Amparo et al. analyzed the complete corneal area similar to us but used the National Eye Institute/Industry (NEI) grading scale and compared the results of human grading with those of an algorithm programmed in ImageJ [25]. They reported a significant correlation between their software-assisted method and human grading (R = 0.72) [25].

Chun et al. compared the grading of two independent clinicians using the Oxford scheme and the National Eye Institute/Industry (NEI)-recommended guidelines to a software-assisted method programmed in Microsoft Visual C +  + and Open CV©. They achieved high correlation between the software-based grading and both human grading scores (Oxford scheme: R = 0.85; NEI: R = 0.903) [27].

While the above-mentioned groups have achieved similar results to our cohort, the main difference and novelty in our study are the large number of human graders with different levels of experience using the grade-regrade method that allows the best possible comparison between them. Overall, as shown in our work and the other studies mentioned above, software-based grading achieves sufficient results with precision at least as accurate in comparison to human grading. Comparison between the different groups in case of precision of the algorithm is difficult because there is difference in the selected region of interest and the chosen grading score. Although software-assisted grading might be challenged, e.g., by confluent staining, by refining the techniques and algorithms, and, e.g., by application of deep learning, we think it will still be superior to a pictogram-based grading system in the future. Besides precision, another advantage of a computer-based evaluation is its consistency. Similar to the results of the grading of corneal staining, software-assisted grading of ocular redness or conjunctival lissamaine green staining has been shown to be superior compared to human evaluation [16, 28,29,30].
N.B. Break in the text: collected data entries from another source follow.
-- ==== Sys2Proof/Machine/CoopInstr.lean ====
section
/-! DEFINITION. Cooper's instructions (R142 to R147, R152, R153, R158, R159, R164, R425): one meaning each. A command names the
slot and the instruction with its fields; it has an effect where that slot has its lane and that instruction is the one
at its program counter. -/
namespace Sys2Proof.Machine

namespace Dev

/-- Accumulate a product of a word read from memory and a second word; `sgn` is 1 or -1. -/
def accMem (s acc : Nat) (sgn : Int) (r : Nat × BitVec 32 × Dev) (other : BitVec 32) : Ran :=
  if r.1 ≠ 0 then { dev := r.2.2, cause := r.1 }
  else
    let p := prodW r.2.1 other
    r.2.2.accum s acc (sgn * p.1, p.2)

/-- `MAC` and `MSU` (R145). -/
def coMac (sgn : Int) (s acc c n : Nat) (d : Dev) : Ran :=
  let a := d.rdC s (c + d.repC s)
  if a.1 ≠ 0 then { dev := a.2.2, cause := a.1 }
  else accMem s acc sgn (a.2.2.rdS s (n + d.repS s)) a.2.1

/-- `MACX` and `MSUX` (R145). -/
def coMacx (sgn : Int) (s acc xa n : Nat) (d : Dev) : Ran := accMem s acc sgn (d.rdC s (n + d.repC s)) (d.xr s xa)

/-- `MACS` (R145). -/
def coMacs (s acc xa n : Nat) (d : Dev) : Ran := accMem s acc 1 (d.rdS s (n + d.repS s)) (d.xr s xa)

/-- `MULX` (R145). -/
def coMulx (s acc xa xb : Nat) (d : Dev) : Ran := d.accum s acc (prodW (d.xr s xa) (d.xr s xb))

/-- `ADDX` and `SUBX` (R142). -/
def coAddx (sgn : Int) (s acc xa : Nat) (d : Dev) : Ran :=
  let c := singleW (d.xr s xa)
  d.accum s acc (sgn * c.1, c.2)

/-- `CLR`. -/
def coClr (s acc : Nat) (d : Dev) : Ran := { dev := d.setA s acc {} }

/-- `SHX` (R425). -/
def coShx (s acc k : Nat) (d : Dev) : Ran :=
  let r := (d.ac s acc).shx (sval 6 k)
  { dev := (d.setA s acc r.1).satIf s r.2 }

/-- `LIM` (R145). -/
def coLim (s acc n : Nat) (d : Dev) : Ran :=
  let lo := d.rdC s n
  if lo.1 ≠ 0 then { dev := lo.2.2, steps := 2, cause := lo.1 }
  else
    let hi := lo.2.2.rdC s (n + 1)
    let d := hi.2.2
    if hi.1 ≠ 0 then { dev := d, steps := 2, cause := hi.1 }
    else
      let r := (d.ac s acc).lim lo.2.1 hi.2.1
      let d := d.setA s acc r.1
      { dev := if r.2 then d.updSlot s fun x => { x with fL := true } else d, steps := 2 }

/-- `RND` (R143). -/
def coRnd (s xa acc : Nat) (d : Dev) : Ran :=
  let r := (d.ac s acc).q.rnd
  let d := (d.setX s xa (mkW r.1 r.2.1)).satIf s r.2.2
  { dev := d.updSlot s fun x => { x with fN := decide (r.1 < 0) } }

/-- `STA` (R143). -/
def coSta (s acc k n : Nat) (d : Dev) : Ran :=
  let w := (d.ac s acc).q.sta (sval 6 k)
  let r := (d.satIf s w.2).stS s n w.1
  { dev := r.2, cause := r.1 }

/-- `NRM` (R143). -/
def coNrm (s acc k n : Nat) (d : Dev) : Ran :=
  let w := nrmW ((List.range (acc + 1)).map (d.ac s)) (sval 6 k)
  let r := (d.satIf s w.2).stAll s n w.1
  { dev := r.2, steps := acc + 2, cause := r.1 }

/-- `LDX` and `LDXC` (R145). -/
def coLd (s xa : Nat) (r : Nat × BitVec 32 × Dev) : Ran :=
  if r.1 ≠ 0 then { dev := r.2.2, cause := r.1 } else { dev := r.2.2.setX s xa r.2.1 }

/-- `STX` (R150). -/
def coStx (s xa n : Nat) (d : Dev) : Ran :=
  let r := d.stS s (n + d.repS s) (d.xr s xa)
  { dev := r.2, cause := r.1 }

/-- One move of `DLY` after another, from the last word down. -/
def dlyMoves (s n : Nat) : Nat → Dev → Nat × Dev
  | 0, d => (0, d)
  | i + 1, d =>
    let r := d.rdS s (n + i)
    if r.1 ≠ 0 then (r.1, r.2.2)
    else
      let w := r.2.2.stS s (n + i + 1) r.2.1
      if w.1 ≠ 0 then w else dlyMoves s n i w.2

/-- `DLY` (R145). -/
def coDly (s k n : Nat) (d : Dev) : Ran :=
  let r := dlyMoves s n (k - 1) d
  { dev := r.2, steps := k - 1, cause := r.1 }

/-- `MINX` and `MAXX`: `XB` replaces `XA` if it is smaller, or larger. -/
def coPick (s xa xb : Nat) (lower : Bool) (d : Dev) : Ran :=
  let a := d.xr s xa
  let b := d.xr s xb
  { dev := if (if lower then decide (wv b < wv a) else decide (wv a < wv b)) then d.setX s xa b else d }

/-- The sample of a kind and index, and whether it sets `INV` (R146). -/
def sample (d : Dev) (kind i : Nat) : BitVec 32 × Bool :=
  match kind with
  | 0 =>
    if d.fb SNS_SD_n_CFG_EN i && d.fb SNS_SD_n_FILT_CF_EN i then
      (mkW (d.fgS SNS_CF_n_LO_VAL i) 0, d.fb SNS_CF_n_HI_INVALID i || d.fb SNS_CF_n_HI_REALIGN i)
    else (zeroW, true)
  | 1 =>
    if d.fb SNS_SD_n_CFG_EN i && d.fb SNS_SD_n_FILT_PF_EN i then (mkW (d.fgS SNS_PF_n_VAL i * 256) 0, false)
    else (zeroW, true)
  | 2 =>
    if d.mtrOn i then (Q.toW ⟨d.fgS SNS_MTR_n_LO_VAL i, 2 ^ 31⟩, d.fb SNS_MTR_n_HI_OVL i) else (zeroW, true)
  | 3 =>
    if d.auxOn i then
      (mkW (d.fgS SNS_AUX_n_RES_CODE i * 16) 0,
        !d.fb SNS_AUX_n_RES_SETTLED i || d.fb SNS_AUX_n_RES_OPEN i || d.fb SNS_AUX_n_RES_RANGE i)
    else (zeroW, true)
  | _ => if d.fb CEN_GRP_g_CFG_EN i then (normW (BitVec.ofNat 32 (d.fg CEN_GRP_g_OUT_VAL i)), false) else (zeroW, true)

/-- `LDS` (R146). -/
def coLds (s xa kind i : Nat) (d : Dev) : Ran :=
  let r := d.sample kind i
  let d := d.setX s xa r.1
  { dev := if r.2 then d.updSlot s fun x => { x with fINV := true } else d, steps := 2 }

/-- `WSMP`: the slot goes on at once where the writes have already come, else it is suspended (R145): it leaves state running, and its
candidate and its correction go (R158, R161). -/
def coWsmp (s k kind i : Nat) (d : Dev) : Ran :=
  if k ≤ d.mbSince s kind i then { dev := d }
  else
    { dev := (((d.updSlot s fun x => { x with wait := some { kind := kind, idx := i, count := k } }).fs CEN_SLOT_s_STAT_STATE 3 s).offLane
        s).dropSlot s }

/-- `CHK` (R145). -/
def coChk (s xa xb n : Nat) (d : Dev) : Ran :=
  let r := d.rdC s n
  let d := r.2.2
  if r.1 ≠ 0 then { dev := d, steps := 2, cause := r.1 }
  else
    let t := decide ((wv (d.xr s xa) - wv (d.xr s xb)).natAbs ≤ wv r.2.1)
    { dev := d.updSlot s fun x => { x with fT := t }, steps := 2 }

/-- `SPEC`: a window inside a window is illegal (R152). -/
def coSpec (s : Nat) (d : Dev) : Ran :=
  if d.inWindow s then { dev := d, cause := 1 } else { dev := d.updSlot s fun x => { x with spec := some x.buf } }

/-- `TENT` (R152). -/
def coTent (s xa xb leg : Nat) (d : Dev) : Ran :=
  if !d.fbit CEN_SLOT_s_LEGS_LEGS leg s then { dev := d, steps := 2, cause := 7 }
  else
    let a := tentCount (d.xr s xa)
    let b := tentCount (d.xr s xb)
    let d := d.satIf s (a.2 || b.2)
    if d.fb PWM_LEG_n_CTRL_SRC leg then
      let seq := d.nextLp leg
      let d := d.updLeg leg fun x => { x with tent := some { a := a.1, b := b.1, seq := seq, slot := s } }
      { dev := d.trcSource 1 leg a.1 23 true (some s) (some leg), steps := 2 }
    else { dev := d, steps := 2 }

/-- `COMMIT`: the token sets out for the load-point logic; the window closes and keeps its stores (R152). -/
def coCommit (s legs : Nat) (d : Dev) : Ran :=
  if !d.legsOk s legs then { dev := d, cause := 7 }
  else
    let l := bitsOf 24 legs
    let pair := fun (n : Nat) => (d.leg n).tent
    let t : Token := { slot := s, exec := (d.slot s).exec, legs := l.map fun n => (n, ((pair n).map (·.seq)).getD (d.nextLp n), pair n) }
    let d := d.trcOutcome s l 1 (d.outcomeLp l)
    let d := d.dropTents l fun _ => true
    let d := { d with cen := { d.cen with tokens := d.cen.tokens ++ [t] } }
    { dev := d.updSlot s fun x => { x with spec := none } }

/-- The uncommitted pairs of the legs, whichever slot wrote them, and the stores since `SPEC` are discarded; the window closes (R152). -/
def coopCancel (d : Dev) (s : Nat) (l : List Nat) : Dev :=
  let d := d.trcOutcome s l 2 (d.outcomeLp l)
  (d.dropTents l fun _ => true).updSlot s fun x =>
    match x.spec with
    | some b => { x with buf := b, spec := none }
    | none => x

/-- `CANCEL` (R152). -/
def coCancel (s legs : Nat) (d : Dev) : Ran :=
  if !d.legsOk s legs then { dev := d, cause := 7 } else { dev := d.coopCancel s (bitsOf 24 legs) }

/-- `BR` (R147). -/
def coBr (s cond target : Nat) (d : Dev) : Ran :=
  if coopCond (d.slot s) cond then { dev := d.updSlot s fun x => { x with pc := target }, steps := 2 }
  else { dev := d.updSlot s fun x => { x with pc := x.pc + 1 } }

/-- `RPT`: an illegal successor is a fault (R147). -/
def coRpt (s cnt ci si : Nat) (d : Dev) : Ran :=
  let pc := (d.slot s).pc + 1
  if 16384 ≤ pc then { dev := d, cause := 4 }
  else if d.coopBad 0 pc then { dev := d, cause := 5 }
  else if ((decodeCoop (d.coopRaw 0 pc).toNat).map Ins.repeatable).getD false then
    { dev := d.updSlot s fun x => { x with pc := pc, repLeft := some (cnt + 1), repCI := ci, repSI := si, repI := 0 } }
  else { dev := d, cause := 1 }

/-- An instruction that acts only on committed results is a fault inside a window (R153). -/
def outside (s steps : Nat) (f : Dev → Dev) (d : Dev) : Ran :=
  if d.inWindow s then { dev := d, steps := steps, cause := 2 } else { dev := f d, steps := steps }

/-- `EVT` (R145). -/
def progEvent (s code : Nat) (d : Dev) : Dev :=
  let d := if d.cen.evUnread then d.fs CEN_EVCODE_OVERRUN 1 else d
  { ((d.fs CEN_EVCODE_SLOT s).fs CEN_EVCODE_CODE code).raise 44 s with cen := { d.cen with evUnread := true } }

/-- `TRC` (R164): the value carries the speculative tag inside a window (R153). -/
def coTrc (s xa c : Nat) (d : Dev) : Ran :=
  let w := d.xr s xa
  let sp := d.inWindow s
  { dev := if d.fg CEN_TRC_c_CFG_SRC c = 0 then d.trcValue c (uval 24 (wm w)) (uval 6 (we w)) sp (some s) none else d }

/-- The execution of slot `s` ends: the store buffer goes to state memory in one step (R150). -/
def endExecution (d : Dev) (s : Nat) : Dev :=
  let x := d.slot s
  let d := x.buf.foldl (fun d e => d.coopPut 2 e.1 e.2) d
  let d := d.fs CEN_SLOT_s_RUN_LAST_STEPS (min 65535 x.steps) s
  let d := if d.fg CEN_SLOT_s_RUN_MAX_STEPS s < x.steps then d.fs CEN_SLOT_s_RUN_MAX_STEPS (min 65535 x.steps) s else d
  let d := if x.fSAT && !d.fb CEN_SLOT_s_STAT_SAT_SEEN s then (d.fs CEN_SLOT_s_STAT_SAT_SEEN 1 s).raise 33 s else d
  let d := ((d.fs CEN_SLOT_s_STAT_STATE 1 s).updSlot s fun x => { x with active := false, buf := [], repLeft := none }).offLane s
  d.triggerFabric (d.slotsOf 3 fun v => v % 64 == s)

/-- `END` (R150, R152). -/
def coEnd (s : Nat) (d : Dev) : Dev :=
  if d.coopTurn s && d.coopFetch s == some .stop then
    let d := d.coopTouch 0 (d.slot s).pc
    let d := if d.inWindow s then d.coopCancel s (bitsOf 24 (d.fg CEN_SLOT_s_LEGS_LEGS s)) else d
    (d.countSteps s (1 + ((d.slot s).buf.length + 3) / 4)).endExecution s
  else d

/-- An instruction that cannot be executed (R156). -/
def coIllegal (s : Nat) (d : Dev) : Dev :=
  let pc := (d.slot s).pc
  if !d.coopTurn s then d
  else if 16384 ≤ pc then d.slotFault s 4
  else if d.coopBad 0 pc then d.slotFault s 5
  else if (decodeCoop (d.coopRaw 0 pc).toNat).isNone then (d.coopTouch 0 pc).slotFault s 1
  else d

/-- A lane takes the slot that R149 names. -/
def coDispatch (l : Nat) (d : Dev) : Dev :=
  let p := d.pick l
  let lane := vget d.cen.lane l
  if p.isSome && lane.cur != p then { d with cen := { d.cen with lane := vset d.cen.lane l { lane with cur := p } } } else d

end Dev

def execMac (sl : Fin 64) (acc : Fin 4) (c n : BitVec 12) (s : State) : Host.Outcome State Fault Refusal :=
  s.run fun d => d.coopDo sl (.mac acc c.toNat n.toNat) (Dev.coMac 1 sl acc c.toNat n.toNat)

def execMsu (sl : Fin 64) (acc : Fin 4) (c n : BitVec 12) (s : State) : Host.Outcome State Fault Refusal :=
  s.run fun d => d.coopDo sl (.msu acc c.toNat n.toNat) (Dev.coMac (-1) sl acc c.toNat n.toNat)

def execMacx (sl : Fin 64) (acc : Fin 4) (xa : Fin 8) (n : BitVec 12) (s : State) : Host.Outcome State Fault Refusal :=
  s.run fun d => d.coopDo sl (.macx acc xa n.toNat) (Dev.coMacx 1 sl acc xa n.toNat)

def execMsux (sl : Fin 64) (acc : Fin 4) (xa : Fin 8) (n : BitVec 12) (s : State) : Host.Outcome State Fault Refusal :=
  s.run fun d => d.coopDo sl (.msux acc xa n.toNat) (Dev.coMacx (-1) sl acc xa n.toNat)

def execMacs (sl : Fin 64) (acc : Fin 4) (xa : Fin 8) (n : BitVec 12) (s : State) : Host.Outcome State Fault Refusal :=
  s.run fun d => d.coopDo sl (.macs acc xa n.toNat) (Dev.coMacs sl acc xa n.toNat)

def execMulx (sl : Fin 64) (acc : Fin 4) (xa xb : Fin 8) (s : State) : Host.Outcome State Fault Refusal :=
  s.run fun d => d.coopDo sl (.mulx acc xa xb) (Dev.coMulx sl acc xa xb)

def execAddx (sl : Fin 64) (acc : Fin 4) (xa : Fin 8) (s : State) : Host.Outcome State Fault Refusal :=
  s.run fun d => d.coopDo sl (.addx acc xa) (Dev.coAddx 1 sl acc xa)

def execSubx (sl : Fin 64) (acc : Fin 4) (xa : Fin 8) (s : State) : Host.Outcome State Fault Refusal :=
  s.run fun d => d.coopDo sl (.subx acc xa) (Dev.coAddx (-1) sl acc xa)

def execClr (sl : Fin 64) (acc : Fin 4) (s : State) : Host.Outcome State Fault Refusal :=
  s.run fun d => d.coopDo sl (.clr acc) (Dev.coClr sl acc)

def execShx (sl : Fin 64) (acc : Fin 4) (k : BitVec 6) (s : State) : Host.Outcome State Fault Refusal :=
  s.run fun d => d.coopDo sl (.shx acc k.toNat) (Dev.coShx sl acc k.toNat)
Also clinical studies would probably benefit from such a technique, because corneal fluorescein staining often is considered an important endpoint, e.g., in the SANSIK study, a multicenter phase III study for cyclosporine-A eye drops [31]. Especially in a multicenter setup with numerous graders, a more objective method would be favorable. Furthermore such a method could be used for a more exact (sub-)staging of several corneal conditions, e.g., like neurotrophic keratopathy [32]. While the benefit of a software-assisted grading system in clinical studies is obvious, it should be noted that in a clinical setting small deviation in the grading of corneal staining is acceptable and does probably rarely lead to changes in treatment. A deviation of 3–4 Oxford grades as we found in some cases though cannot be considered as negligible.

Conclusion

High inter- and intrarater bias has been seen in human grading of corneal fluoresceine staining. While accuracy of human grading may be considered sufficient, it lacks intra- and interrater consistency. Although the measured inconsistency is likely to have little impact on clinical management and outcome, an objective method would be beneficial for study settings and development of more precise staging schemes of anterior eye diseases.